[Stored dataset items]
-----

-- ==== Sys2Proof/Machine/VoxFloat.lean ====
section
/-! DEFINITION. Floating-point instructions of the Voxrax core, rows 0xE6 and 0xE7 (R118–R121). -/

namespace Sys2Proof.Machine

/-- FADD (R118). -/
def execFadd (c : Nat) (e : Enc) (s : State) : Host.Outcome State Fault Refusal :=
  .next (s.float2 c e (formOf 0xE600) fun m rm a b => m.add rm a b)

/-- FSUB (R118). -/
def execFsub (c : Nat) (e : Enc) (s : State) : Host.Outcome State Fault Refusal :=
  .next (s.float2 c e (formOf 0xE620) fun m rm a b => m.add rm a b.neg)

/-- FMUL (R118). -/
def execFmul (c : Nat) (e : Enc) (s : State) : Host.Outcome State Fault Refusal :=
  .next (s.float2 c e (formOf 0xE640) fun m rm a b => m.mul rm a b)

/-- FDIV (R118). -/
def execFdiv (c : Nat) (e : Enc) (s : State) : Host.Outcome State Fault Refusal :=
  .next (s.float2 c e (formOf 0xE660) fun m rm a b => m.div rm a b)

/-- FSQRT (R118). -/
def execFsqrt (c : Nat) (e : Enc) (s : State) : Host.Outcome State Fault Refusal :=
  .next (s.issue c e (formOf 0xE680) fun s g x next => s.fresult g e.ra next ((fmtOf e).sqrt x.rm (x.rdF (fmtOf e) e.rb)))

/-- FMOV: all 64 bits of fb, without regard to WIDE (R118). -/
def execFmov (c : Nat) (e : Enc) (s : State) : Host.Outcome State Fault Refusal :=
  .next (s.floatBits c e (formOf 0xE6A0) fun _ v => v)

/-- FNEG: fb with its sign inverted, a NaN's too (R118, R120). -/
def execFneg (c : Nat) (e : Enc) (s : State) : Host.Outcome State Fault Refusal :=
  .next (s.floatBits c e (formOf 0xE6C0) fun m v => let u := v % 2 ^ (m.p + m.w); putBit u (m.p + m.w - 1) (!u.testBit (m.p + m.w - 1)))

/-- FABS: fb with its sign cleared (R118, R120). -/
def execFabs (c : Nat) (e : Enc) (s : State) : Host.Outcome State Fault Refusal :=
  .next (s.floatBits c e (formOf 0xE6E0) fun m v => putBit (v % 2 ^ (m.p + m.w)) (m.p + m.w - 1) false)

/-- FCEQ: 1 if fb = fc (R119). -/
def execFceq (c : Nat) (e : Enc) (s : State) : Host.Outcome State Fault Refusal :=
  .next (s.fcompare c e (formOf 0xE700) true FVal.eq)

/-- FCLT: 1 if fb < fc (R119). -/
def execFclt (c : Nat) (e : Enc) (s : State) : Host.Outcome State Fault Refusal :=
  .next (s.fcompare c e (formOf 0xE720) false FVal.lt)

/-- FCLE: 1 if fb ≤ fc (R119). -/
def execFcle (c : Nat) (e : Enc) (s : State) : Host.Outcome State Fault Refusal :=
  .next (s.fcompare c e (formOf 0xE740) false fun a b => a.lt b || a.eq b)

/-- FTOI: to a signed 32-bit integer (R121). -/
def execFtoi (c : Nat) (e : Enc) (s : State) : Host.Outcome State Fault Refusal :=
  .next (s.issue c e (formOf 0xE760) fun s g x next =>
    let r := (x.rdF (fmtOf e) e.rb).toInt x.rm
    .next (s.modCtx g fun y => y.setG e.ra (BitVec.ofNat 32 r.1)) next r.2 none)

/-- ITOF: from a signed 32-bit integer, rounded (R119). -/
def execItof (c : Nat) (e : Enc) (s : State) : Host.Outcome State Fault Refusal :=
  .next (s.issue c e (formOf 0xE780) fun s g x next => s.fresult g e.ra next ((fmtOf e).ofInt x.rm (toS 32 (x.gr e.rb).toNat)))

/-- FCVT: narrowed to binary32, or widened to binary64 under WIDE (R119). -/
def execFcvt (c : Nat) (e : Enc) (s : State) : Host.Outcome State Fault Refusal :=
  .next (s.issue c e (formOf 0xE7A0) fun s g x next =>
    s.fresult g e.ra next (if e.wide then f64.convert x.rm (x.rdF f32 e.rb) else f32.convert x.rm (x.rdF f64 e.rb)))

/-- FLD: from memory, or the immediate as binary32, converted exactly under WIDE (R119).
(DEDUCED, unsafe: log 17.) -/
def execFld (c : Nat) (e : Enc) (s : State) : Host.Outcome State Fault Refusal :=
  .next (if e.am = 3 then
      s.issue c e (formOf 0xE7C0) fun s g x next =>
        s.fresult g e.ra next (if e.wide then f64.convert x.rm (f32.decode (e.imm % 2 ^ 32)) else (e.imm % 2 ^ 32, 0))
    else s.loadEa c e (formOf 0xE7C0) (wideBytes e) (32 + e.ra % 16) false 0)

/-- FST: the low half of fa, or all of it under WIDE, to memory (R119). -/
def execFst (c : Nat) (e : Enc) (s : State) : Host.Outcome State Fault Refusal :=
  .next (s.storeEa c e (formOf 0xE7E0) (wideBytes e) fun x => (x.fr e.ra).toNat)

end Sys2Proof.Machine
end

-----

__Your assignment__: The reply should restate the records above in full, character for character.

__Solution to this problem__:
-- ==== Sys2Proof/Machine/VoxFloat.lean ====
section
/-! DEFINITION. Floating-point instructions of the Voxrax core, rows 0xE6 and 0xE7 (R118–R121). -/

namespace Sys2Proof.Machine

/-- FADD (R118). -/
def execFadd (c : Nat) (e : Enc) (s : State) : Host.Outcome State Fault Refusal :=
  .next (s.float2 c e (formOf 0xE600) fun m rm a b => m.add rm a b)

/-- FSUB (R118). -/
def execFsub (c : Nat) (e : Enc) (s : State) : Host.Outcome State Fault Refusal :=
  .next (s.float2 c e (formOf 0xE620) fun m rm a b => m.add rm a b.neg)

/-- FMUL (R118). -/
def execFmul (c : Nat) (e : Enc) (s : State) : Host.Outcome State Fault Refusal :=
  .next (s.float2 c e (formOf 0xE640) fun m rm a b => m.mul rm a b)

/-- FDIV (R118). -/
def execFdiv (c : Nat) (e : Enc) (s : State) : Host.Outcome State Fault Refusal :=
  .next (s.float2 c e (formOf 0xE660) fun m rm a b => m.div rm a b)

/-- FSQRT (R118). -/
def execFsqrt (c : Nat) (e : Enc) (s : State) : Host.Outcome State Fault Refusal :=
  .next (s.issue c e (formOf 0xE680) fun s g x next => s.fresult g e.ra next ((fmtOf e).sqrt x.rm (x.rdF (fmtOf e) e.rb)))

/-- FMOV: all 64 bits of fb, without regard to WIDE (R118). -/
def execFmov (c : Nat) (e : Enc) (s : State) : Host.Outcome State Fault Refusal :=
  .next (s.floatBits c e (formOf 0xE6A0) fun _ v => v)

/-- FNEG: fb with its sign inverted, a NaN's too (R118, R120). -/
def execFneg (c : Nat) (e : Enc) (s : State) : Host.Outcome State Fault Refusal :=
  .next (s.floatBits c e (formOf 0xE6C0) fun m v => let u := v % 2 ^ (m.p + m.w); putBit u (m.p + m.w - 1) (!u.testBit (m.p + m.w - 1)))

/-- FABS: fb with its sign cleared (R118, R120). -/
def execFabs (c : Nat) (e : Enc) (s : State) : Host.Outcome State Fault Refusal :=
  .next (s.floatBits c e (formOf 0xE6E0) fun m v => putBit (v % 2 ^ (m.p + m.w)) (m.p + m.w - 1) false)

/-- FCEQ: 1 if fb = fc (R119). -/
def execFceq (c : Nat) (e : Enc) (s : State) : Host.Outcome State Fault Refusal :=
  .next (s.fcompare c e (formOf 0xE700) true FVal.eq)

/-- FCLT: 1 if fb < fc (R119). -/
def execFclt (c : Nat) (e : Enc) (s : State) : Host.Outcome State Fault Refusal :=
  .next (s.fcompare c e (formOf 0xE720) false FVal.lt)

/-- FCLE: 1 if fb ≤ fc (R119). -/
def execFcle (c : Nat) (e : Enc) (s : State) : Host.Outcome State Fault Refusal :=
  .next (s.fcompare c e (formOf 0xE740) false fun a b => a.lt b || a.eq b)

/-- FTOI: to a signed 32-bit integer (R121). -/
def execFtoi (c : Nat) (e : Enc) (s : State) : Host.Outcome State Fault Refusal :=
  .next (s.issue c e (formOf 0xE760) fun s g x next =>
    let r := (x.rdF (fmtOf e) e.rb).toInt x.rm
    .next (s.modCtx g fun y => y.setG e.ra (BitVec.ofNat 32 r.1)) next r.2 none)

/-- ITOF: from a signed 32-bit integer, rounded (R119). -/
def execItof (c : Nat) (e : Enc) (s : State) : Host.Outcome State Fault Refusal :=
  .next (s.issue c e (formOf 0xE780) fun s g x next => s.fresult g e.ra next ((fmtOf e).ofInt x.rm (toS 32 (x.gr e.rb).toNat)))

/-- FCVT: narrowed to binary32, or widened to binary64 under WIDE (R119). -/
def execFcvt (c : Nat) (e : Enc) (s : State) : Host.Outcome State Fault Refusal :=
  .next (s.issue c e (formOf 0xE7A0) fun s g x next =>
    s.fresult g e.ra next (if e.wide then f64.convert x.rm (x.rdF f32 e.rb) else f32.convert x.rm (x.rdF f64 e.rb)))

/-- FLD: from memory, or the immediate as binary32, converted exactly under WIDE (R119).
(DEDUCED, unsafe: log 17.) -/
def execFld (c : Nat) (e : Enc) (s : State) : Host.Outcome State Fault Refusal :=
  .next (if e.am = 3 then
      s.issue c e (formOf 0xE7C0) fun s g x next =>
        s.fresult g e.ra next (if e.wide then f64.convert x.rm (f32.decode (e.imm % 2 ^ 32)) else (e.imm % 2 ^ 32, 0))
    else s.loadEa c e (formOf 0xE7C0) (wideBytes e) (32 + e.ra % 16) false 0)

/-- FST: the low half of fa, or all of it under WIDE, to memory (R119). -/
def execFst (c : Nat) (e : Enc) (s : State) : Host.Outcome State Fault Refusal :=
  .next (s.storeEa c e (formOf 0xE7E0) (wideBytes e) fun x => (x.fr e.ra).toNat)

end Sys2Proof.Machine
end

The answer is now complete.